[Stored data]
== Segment start ==

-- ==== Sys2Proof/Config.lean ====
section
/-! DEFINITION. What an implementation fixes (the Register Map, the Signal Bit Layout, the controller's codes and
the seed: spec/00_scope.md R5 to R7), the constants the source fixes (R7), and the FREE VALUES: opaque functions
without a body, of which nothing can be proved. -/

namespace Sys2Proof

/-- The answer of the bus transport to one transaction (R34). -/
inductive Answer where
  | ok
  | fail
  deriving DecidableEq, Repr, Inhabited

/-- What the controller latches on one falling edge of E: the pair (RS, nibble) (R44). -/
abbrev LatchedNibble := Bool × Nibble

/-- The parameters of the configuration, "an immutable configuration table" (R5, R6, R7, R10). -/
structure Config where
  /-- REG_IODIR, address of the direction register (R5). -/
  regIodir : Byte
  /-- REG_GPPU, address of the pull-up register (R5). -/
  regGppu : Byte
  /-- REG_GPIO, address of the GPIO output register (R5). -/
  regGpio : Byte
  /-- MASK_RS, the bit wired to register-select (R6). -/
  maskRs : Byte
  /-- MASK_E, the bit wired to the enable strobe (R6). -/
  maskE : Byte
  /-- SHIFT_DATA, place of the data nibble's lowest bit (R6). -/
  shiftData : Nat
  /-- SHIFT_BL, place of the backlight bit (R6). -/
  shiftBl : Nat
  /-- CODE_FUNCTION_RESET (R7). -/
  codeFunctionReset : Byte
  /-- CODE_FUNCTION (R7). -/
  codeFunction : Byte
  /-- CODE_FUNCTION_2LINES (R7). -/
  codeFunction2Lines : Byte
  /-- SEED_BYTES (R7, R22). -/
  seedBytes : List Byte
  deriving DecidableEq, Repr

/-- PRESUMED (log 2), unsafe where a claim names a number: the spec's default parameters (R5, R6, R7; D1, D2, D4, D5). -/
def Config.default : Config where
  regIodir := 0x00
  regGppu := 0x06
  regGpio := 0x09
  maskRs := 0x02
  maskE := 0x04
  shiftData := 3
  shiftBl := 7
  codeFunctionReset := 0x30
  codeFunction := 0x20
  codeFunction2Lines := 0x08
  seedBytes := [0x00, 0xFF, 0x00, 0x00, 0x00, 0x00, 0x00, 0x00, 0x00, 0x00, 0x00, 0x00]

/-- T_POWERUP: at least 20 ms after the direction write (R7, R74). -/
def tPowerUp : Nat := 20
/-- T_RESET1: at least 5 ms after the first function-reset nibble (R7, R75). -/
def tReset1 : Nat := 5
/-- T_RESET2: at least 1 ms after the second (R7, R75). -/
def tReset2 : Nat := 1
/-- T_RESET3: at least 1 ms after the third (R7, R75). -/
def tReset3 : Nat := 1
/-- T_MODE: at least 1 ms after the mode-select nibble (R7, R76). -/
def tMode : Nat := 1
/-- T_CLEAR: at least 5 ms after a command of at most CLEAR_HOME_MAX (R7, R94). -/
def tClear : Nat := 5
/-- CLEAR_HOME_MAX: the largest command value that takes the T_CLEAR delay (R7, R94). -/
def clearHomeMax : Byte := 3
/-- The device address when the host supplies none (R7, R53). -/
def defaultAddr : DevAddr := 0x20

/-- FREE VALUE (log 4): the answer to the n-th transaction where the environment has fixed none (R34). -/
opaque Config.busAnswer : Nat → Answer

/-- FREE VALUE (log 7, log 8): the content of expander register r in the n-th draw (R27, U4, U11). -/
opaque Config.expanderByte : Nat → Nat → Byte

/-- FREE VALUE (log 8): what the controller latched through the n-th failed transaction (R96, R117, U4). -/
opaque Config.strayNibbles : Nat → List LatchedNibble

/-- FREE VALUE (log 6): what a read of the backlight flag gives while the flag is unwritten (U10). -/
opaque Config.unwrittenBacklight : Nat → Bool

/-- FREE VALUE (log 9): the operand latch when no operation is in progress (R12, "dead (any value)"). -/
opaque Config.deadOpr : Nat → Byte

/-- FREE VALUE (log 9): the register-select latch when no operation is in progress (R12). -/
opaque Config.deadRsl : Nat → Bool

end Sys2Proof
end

== Segment end ==
== Segment start ==

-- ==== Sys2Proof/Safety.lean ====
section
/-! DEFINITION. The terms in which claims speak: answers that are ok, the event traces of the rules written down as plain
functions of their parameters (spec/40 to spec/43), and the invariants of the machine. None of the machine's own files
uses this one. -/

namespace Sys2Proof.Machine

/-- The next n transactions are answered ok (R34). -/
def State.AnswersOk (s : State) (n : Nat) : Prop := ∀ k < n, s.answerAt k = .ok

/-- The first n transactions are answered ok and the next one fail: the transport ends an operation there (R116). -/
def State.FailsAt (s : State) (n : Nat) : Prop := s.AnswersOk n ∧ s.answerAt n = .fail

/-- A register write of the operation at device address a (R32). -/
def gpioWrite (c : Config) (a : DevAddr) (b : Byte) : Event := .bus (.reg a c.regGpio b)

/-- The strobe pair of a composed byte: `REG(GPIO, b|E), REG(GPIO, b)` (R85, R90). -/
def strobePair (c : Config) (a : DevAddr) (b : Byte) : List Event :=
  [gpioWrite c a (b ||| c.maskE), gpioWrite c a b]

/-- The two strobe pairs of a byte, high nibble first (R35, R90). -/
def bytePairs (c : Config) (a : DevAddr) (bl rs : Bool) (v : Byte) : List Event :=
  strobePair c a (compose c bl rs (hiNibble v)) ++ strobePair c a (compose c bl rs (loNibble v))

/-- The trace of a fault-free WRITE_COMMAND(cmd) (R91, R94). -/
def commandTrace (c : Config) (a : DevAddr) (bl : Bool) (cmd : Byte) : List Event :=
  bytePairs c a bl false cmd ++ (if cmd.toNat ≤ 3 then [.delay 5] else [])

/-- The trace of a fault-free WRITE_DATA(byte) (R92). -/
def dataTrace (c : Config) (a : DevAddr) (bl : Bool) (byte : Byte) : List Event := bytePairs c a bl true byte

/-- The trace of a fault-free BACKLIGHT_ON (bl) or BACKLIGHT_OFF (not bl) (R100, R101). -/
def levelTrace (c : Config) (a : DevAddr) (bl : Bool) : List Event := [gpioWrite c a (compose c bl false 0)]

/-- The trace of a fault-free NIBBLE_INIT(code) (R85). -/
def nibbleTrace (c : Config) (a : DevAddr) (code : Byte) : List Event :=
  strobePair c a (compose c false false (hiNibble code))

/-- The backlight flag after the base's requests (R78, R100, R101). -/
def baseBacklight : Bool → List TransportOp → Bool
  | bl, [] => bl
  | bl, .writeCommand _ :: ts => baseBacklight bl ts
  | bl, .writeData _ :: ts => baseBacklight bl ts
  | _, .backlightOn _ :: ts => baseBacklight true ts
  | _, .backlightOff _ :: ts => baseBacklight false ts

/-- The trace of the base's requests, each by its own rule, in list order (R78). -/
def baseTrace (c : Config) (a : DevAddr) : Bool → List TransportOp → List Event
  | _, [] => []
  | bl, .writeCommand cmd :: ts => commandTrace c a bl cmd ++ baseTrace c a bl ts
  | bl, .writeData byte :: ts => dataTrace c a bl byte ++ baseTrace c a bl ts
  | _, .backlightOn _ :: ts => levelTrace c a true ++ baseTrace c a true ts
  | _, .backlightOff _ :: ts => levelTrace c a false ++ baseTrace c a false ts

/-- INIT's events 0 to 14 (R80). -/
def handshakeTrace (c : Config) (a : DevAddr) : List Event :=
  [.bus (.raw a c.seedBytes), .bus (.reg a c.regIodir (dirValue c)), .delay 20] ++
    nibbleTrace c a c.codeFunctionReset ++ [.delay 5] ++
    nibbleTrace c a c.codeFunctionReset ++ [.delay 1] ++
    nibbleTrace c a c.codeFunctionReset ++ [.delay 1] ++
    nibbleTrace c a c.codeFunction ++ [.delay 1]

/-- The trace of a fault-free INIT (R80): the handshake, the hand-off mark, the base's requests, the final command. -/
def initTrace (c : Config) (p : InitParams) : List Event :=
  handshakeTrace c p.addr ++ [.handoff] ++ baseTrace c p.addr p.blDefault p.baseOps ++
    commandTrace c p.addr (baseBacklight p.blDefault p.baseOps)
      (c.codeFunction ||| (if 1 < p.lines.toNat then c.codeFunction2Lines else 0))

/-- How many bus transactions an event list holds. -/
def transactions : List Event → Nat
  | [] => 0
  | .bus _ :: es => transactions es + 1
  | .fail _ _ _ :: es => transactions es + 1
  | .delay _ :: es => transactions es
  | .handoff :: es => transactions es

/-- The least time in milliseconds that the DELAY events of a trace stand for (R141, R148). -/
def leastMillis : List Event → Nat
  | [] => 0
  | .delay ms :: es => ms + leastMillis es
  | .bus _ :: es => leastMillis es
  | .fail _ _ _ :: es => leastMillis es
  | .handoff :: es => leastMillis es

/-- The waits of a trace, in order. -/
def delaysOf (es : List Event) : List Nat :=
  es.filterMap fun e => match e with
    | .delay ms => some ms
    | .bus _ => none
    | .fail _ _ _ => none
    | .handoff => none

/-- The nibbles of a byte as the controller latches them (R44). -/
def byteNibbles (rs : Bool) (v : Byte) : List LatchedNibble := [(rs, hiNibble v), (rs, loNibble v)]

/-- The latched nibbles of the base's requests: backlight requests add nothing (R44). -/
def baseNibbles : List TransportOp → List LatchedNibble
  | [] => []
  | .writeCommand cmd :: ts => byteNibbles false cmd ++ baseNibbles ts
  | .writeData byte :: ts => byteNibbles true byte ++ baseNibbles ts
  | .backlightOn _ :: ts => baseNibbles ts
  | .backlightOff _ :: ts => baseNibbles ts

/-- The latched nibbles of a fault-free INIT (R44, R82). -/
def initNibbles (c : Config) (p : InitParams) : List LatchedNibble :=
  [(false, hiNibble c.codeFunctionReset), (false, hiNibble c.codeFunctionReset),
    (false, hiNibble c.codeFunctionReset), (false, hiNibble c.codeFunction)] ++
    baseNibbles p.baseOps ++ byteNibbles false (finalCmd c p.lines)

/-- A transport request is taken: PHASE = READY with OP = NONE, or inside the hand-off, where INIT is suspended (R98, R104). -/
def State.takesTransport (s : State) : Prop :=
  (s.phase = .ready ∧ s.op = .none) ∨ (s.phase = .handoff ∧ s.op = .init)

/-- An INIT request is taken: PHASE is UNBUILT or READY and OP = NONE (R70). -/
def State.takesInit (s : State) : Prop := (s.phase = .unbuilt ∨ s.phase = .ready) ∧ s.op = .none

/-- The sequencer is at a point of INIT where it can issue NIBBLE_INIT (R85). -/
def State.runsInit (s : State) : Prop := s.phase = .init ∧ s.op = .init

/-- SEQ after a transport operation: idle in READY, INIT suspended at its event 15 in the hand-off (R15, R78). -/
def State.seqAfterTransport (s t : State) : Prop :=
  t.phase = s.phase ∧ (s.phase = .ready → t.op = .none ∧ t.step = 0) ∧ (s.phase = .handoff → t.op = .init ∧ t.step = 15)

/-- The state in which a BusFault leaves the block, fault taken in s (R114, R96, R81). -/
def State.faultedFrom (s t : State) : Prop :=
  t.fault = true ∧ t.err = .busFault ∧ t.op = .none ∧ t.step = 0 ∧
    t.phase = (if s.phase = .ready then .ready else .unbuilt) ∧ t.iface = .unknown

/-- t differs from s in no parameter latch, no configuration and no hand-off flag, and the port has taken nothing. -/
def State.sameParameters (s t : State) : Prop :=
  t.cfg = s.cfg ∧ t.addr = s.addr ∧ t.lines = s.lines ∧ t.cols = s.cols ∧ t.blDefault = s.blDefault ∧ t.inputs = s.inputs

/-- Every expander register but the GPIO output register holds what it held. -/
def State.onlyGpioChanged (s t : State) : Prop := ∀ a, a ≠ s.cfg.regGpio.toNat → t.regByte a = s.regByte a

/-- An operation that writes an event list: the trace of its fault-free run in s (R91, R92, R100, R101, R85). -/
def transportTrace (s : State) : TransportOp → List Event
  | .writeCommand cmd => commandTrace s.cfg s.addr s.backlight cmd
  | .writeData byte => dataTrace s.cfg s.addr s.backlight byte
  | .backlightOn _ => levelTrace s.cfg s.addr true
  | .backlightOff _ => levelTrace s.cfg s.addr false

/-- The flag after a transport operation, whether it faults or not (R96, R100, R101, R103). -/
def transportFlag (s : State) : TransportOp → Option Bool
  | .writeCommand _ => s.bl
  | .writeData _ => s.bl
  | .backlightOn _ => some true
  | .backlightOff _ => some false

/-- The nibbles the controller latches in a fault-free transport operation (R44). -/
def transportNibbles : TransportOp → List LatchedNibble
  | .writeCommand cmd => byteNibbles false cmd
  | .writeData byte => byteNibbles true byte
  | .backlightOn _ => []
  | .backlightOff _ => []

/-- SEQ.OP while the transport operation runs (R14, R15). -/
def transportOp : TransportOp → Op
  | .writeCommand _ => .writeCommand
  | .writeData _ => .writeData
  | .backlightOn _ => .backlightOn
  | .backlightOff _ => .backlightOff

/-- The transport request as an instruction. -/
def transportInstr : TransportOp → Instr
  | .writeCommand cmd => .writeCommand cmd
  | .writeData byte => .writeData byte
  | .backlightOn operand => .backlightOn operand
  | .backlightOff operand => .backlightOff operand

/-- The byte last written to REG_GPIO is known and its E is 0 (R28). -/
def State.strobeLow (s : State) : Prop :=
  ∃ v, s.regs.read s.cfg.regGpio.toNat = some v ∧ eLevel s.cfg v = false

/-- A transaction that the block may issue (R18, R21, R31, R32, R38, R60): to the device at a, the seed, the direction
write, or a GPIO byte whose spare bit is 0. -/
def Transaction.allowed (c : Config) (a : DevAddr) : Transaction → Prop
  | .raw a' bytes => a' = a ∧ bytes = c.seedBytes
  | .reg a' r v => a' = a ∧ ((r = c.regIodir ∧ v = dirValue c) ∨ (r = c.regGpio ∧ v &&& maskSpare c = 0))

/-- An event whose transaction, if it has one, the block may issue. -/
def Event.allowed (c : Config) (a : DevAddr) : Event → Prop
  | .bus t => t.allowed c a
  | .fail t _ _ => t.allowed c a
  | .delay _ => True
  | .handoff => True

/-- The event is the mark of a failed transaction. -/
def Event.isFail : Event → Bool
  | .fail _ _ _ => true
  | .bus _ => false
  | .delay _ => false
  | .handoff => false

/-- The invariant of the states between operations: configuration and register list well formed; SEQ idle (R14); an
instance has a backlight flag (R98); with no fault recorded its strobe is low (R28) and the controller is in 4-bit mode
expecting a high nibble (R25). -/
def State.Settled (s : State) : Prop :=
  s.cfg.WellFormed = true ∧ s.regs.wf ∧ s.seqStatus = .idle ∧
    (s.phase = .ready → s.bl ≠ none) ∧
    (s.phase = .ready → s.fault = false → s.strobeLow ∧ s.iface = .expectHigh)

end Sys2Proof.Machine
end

== Segment end ==

Each line above with the string "that" in it should be located and copied.

/-- CLEAR_HOME_MAX: the largest command value that takes the T_CLEAR delay (R7, R94). -/
/-! DEFINITION. The terms in which claims speak: answers that are ok, the event traces of the rules written down as plain
/-- The least time in milliseconds that the DELAY events of a trace stand for (R141, R148). -/
/-- An operation that writes an event list: the trace of its fault-free run in s (R91, R92, R100, R101, R85). -/
/-- A transaction that the block may issue (R18, R21, R31, R32, R38, R60): to the device at a, the seed, the direction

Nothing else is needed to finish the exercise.